We can also use vectors to represent non-numeric data, however, in order to do this, we need to encode this data into a numeric representation. For instance, categorical variables (e.g. $colors = \{\mathit{red}, \mathit{blue}, \mathit{green}\}$ or $countries = \{\mathit{USA}, \mathit{UK}, \mathit{Canada}\}$) can be represented using a “one-hot” encoded vector (e.g. $(0, 0, 1, 0, ..., 0)$) by first assigning each category a unique integer and then setting all elements of the vector that we want to represent this category to $0$ except for the element at the index of the unique integer we assigned to the category (which we’d set to $1$).
In language models, the “one-hot” encoding approach to representing non-numeric data falls short as it does not capture any information about the semantic relationship between words. For example, the words “dog” and “cat” are more similar to each other than they are to the word “democracy”, but this is not reflected in the one-hot vectors for these words. Word embeddings, learned from a large amount of text data, solve this problem by embedding words in a continuous vector space where similar words are placed closer together. For example, in this space, the word “dog” might be represented as $(0.9, -0.2, 0.4, ...)$ and “cat” might be $(0.8, -0.3, 0.5, ...)$. This information can be learned due to the “distributional hypothesis” which states that words that frequently occur close together tend to have similar meanings.

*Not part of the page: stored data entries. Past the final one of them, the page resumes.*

/-- The invariants hold right after reset, for any number of Cores and any contents in canonical form: what they rest
on are the reset values of R45 (the spec's decision D18) and the model's choice that no channel is gone (log entry 11). -/
def Obligations.ResetMeetsInvariants : Prop :=
  ∀ (n : Nat) (mem : Memory), mem.wf = true →
    (State.resetOf n mem).FlagsOk ∧ (State.resetOf n mem).IdsOk ∧ (State.resetOf n mem).MemOk ∧
      (State.resetOf n mem).LinkOk ∧ (State.resetOf n mem).BusOk ∧ (State.resetOf n mem).TagsOk

/-- R30: in every Core, ZERO and SIGN are never both set and OVERFLOW equals CARRY; every step keeps that. -/
def Obligations.FlagsInvariantKept : Prop := ∀ s t : State, s.FlagsOk → step s = .next t → t.FlagsOk

/-- The memory's canonical form, every listed address inside `[0, 2^52)` (R60), is kept by every step, a memory that
breaks its contract included. -/
def Obligations.MemoryCanonicalKept : Prop := ∀ s t : State, s.MemOk → step s = .next t → t.MemOk

/-- Identities stay the Cores' indexes (R42) and `mem_disconnected` goes with `router_fault` (R225): kept by every
step. Through the host's reset, which clears `router_fault` (R45), the second is kept only because that reset clears
`mem_disconnected` too, which is the model's choice (log entry 11): the spec is silent there. -/
def Obligations.IdsAndLinksKept : Prop :=
  ∀ s t : State, s.IdsOk → s.LinkOk → step s = .next t → t.IdsOk ∧ t.LinkOk

/-- R41 with the memory's contract as premise: each Core has one request outstanding exactly while it waits and none
when it is `Ready`, and no Core is ever halted by `MalformedResponse` or `StackUnderflow` (R183): every step whose event
is not a breach of the contract keeps that. -/
def Obligations.OneOutstandingRequestKept : Prop :=
  ∀ s t : State, s.IdsOk → s.BusOk → s.nextEvent.1.wellBehaved = true → step s = .next t → t.BusOk

/-! ## Inputs, outputs, tags and fairness -/

/-- R204: *linkLost* sets a Core's `disconnected` input and nothing else; once 1 it stays 1 through every step, but for
the host's reset (that the reset clears it is log entry 11). -/
def Obligations.DisconnectedSticks : Prop :=
  (∀ (s : State) (i : Nat) (c : CoreState), s.cores[i]? = some c →
      s.perform (.linkLost i) = .next { s with cores := s.cores.set i { c with disconnected := true } }) ∧
    ∀ (s t : State) (i : Nat) (c : CoreState), step s = .next t → s.nextEvent.1 ≠ .hostReset →
      s.cores[i]? = some c → c.disconnected = true → ∃ c', t.cores[i]? = some c' ∧ c'.disconnected = true

/-- R153, R201, R207: the outputs to the host. A halted Core shows its cause's code and its info; a Core that is not
halted shows code 0 and no info. -/
def Obligations.HaltOutputs : Prop :=
  (∀ (c : CoreState) (k : Cause) (x : HaltInfo), c.phase = .halted k x →
      c.isHalted = true ∧ c.infoOut = some x ∧
        c.causeOut = match k with
          | .unknownOpcode => 1
          | .unknownRegister => 2
          | .busDisconnected => 3
          | .malformedResponse => 4
          | .stackUnderflow => 5
          | .memoryError => 6) ∧
    ∀ c : CoreState, (∀ k x, c.phase ≠ .halted k x) → c.isHalted = false ∧ c.causeOut = 0 ∧ c.infoOut = none

/-- R69, R225: every tag at the Router's memory side fits `TAG_BITS` bits, through every step, a memory that breaks its
contract included. Where the number of Cores is a power of two, 2 or more, such tags all name a Core, so *Down* never sets
`router_fault`. Both clauses rest on the model's choice of log entry 16: the first because a broken memory's tags are cut to
the port's width, the second because `TAG_BITS` is R7's formula and not the wider field that vector 2.11 supposes. -/
def Obligations.TagsFitKept : Prop :=
  (∀ s t : State, s.IdsOk → s.TagsOk → step s = .next t → t.TagsOk) ∧
    ∀ (s : State) (k : Nat), s.TagsOk → 1 ≤ k → s.cores.length = 2 ^ k →
      ∃ t, s.perform .routerDown = .next t ∧ t.routerFault = s.routerFault

/-- R79, R226: in a run of single events that is weakly fair to the Router's steps, with no router fault, no request and
no answer is starved: the oldest request of a Core is forwarded, tagged, and the oldest response at the Router is
delivered to the Core its tag names. -/
def Obligations.NoRequestIsStarved : Prop :=
  ∀ (σ : Nat → Event) (r : Nat → State), Run σ r → RouterFair σ r → (∀ n, (σ n).single = true) →
    (∀ n, (r n).routerFault = false) →
    (∀ (n i : Nat) (c : CoreState) (m : CoreMsg) (rest : List CoreMsg), (r n).cores[i]? = some c → c.up = m :: rest →
      ∃ k c' rest', n ≤ k ∧ (r k).cores[i]? = some c' ∧ c'.up = m :: rest' ∧
        r (k + 1) = { r k with
          cores := (r k).cores.set i { c' with up := rest' }, memUp := (r k).memUp ++ [(c'.id, m)] }) ∧
    ∀ (n t : Nat) (m : CoreMsg) (rest : List TaggedMsg), (r n).memDown = (t, m) :: rest →
      ∃ k c' rest', n ≤ k ∧ (r k).memDown = (t, m) :: rest' ∧ (r k).cores[t]? = some c' ∧
        r (k + 1) = { r k with
          cores := (r k).cores.set t { c' with down := c'.down ++ [m] }, memDown := rest' }
end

“You shall know a word by the company it keeps.”
— J.R. Firth
Originally these embeddings were learned using specific algorithms such as Word2Vec and GloVe, however in transformer-based models like GPT, these embeddings can be learned during the training process via backpropagation and through their interactions within the self-attention mechanism.
The capacity to capture the semantic relationships between words is the essence of why “word embeddings” are able to represent words. And, they are in fact, so effective at achieving this that not only do they allow us to see similarities between words, but they also enable us to perform arithmetic operations on these; a classic example being $king - man + woman ≈ queen$.
Semantic arithmetic is more than just a novelty — it’s consequential and carries significant implications. It means that the vector space is a semantic space that captures meaning itself. This semantic space can provide a kind of substrate for models to operate on allowing for (1) small iterative arithmetic adjustments to reflect nuanced changes in meaning, (2) avoidance of discontinuities in meaning and possibility of interpolated or intermediate meanings during computation, and (3) representation of the nameless or even ineffable.
Dimensionality refers to the number of attributes or features that belong to each data point (row/vector) of a dataset.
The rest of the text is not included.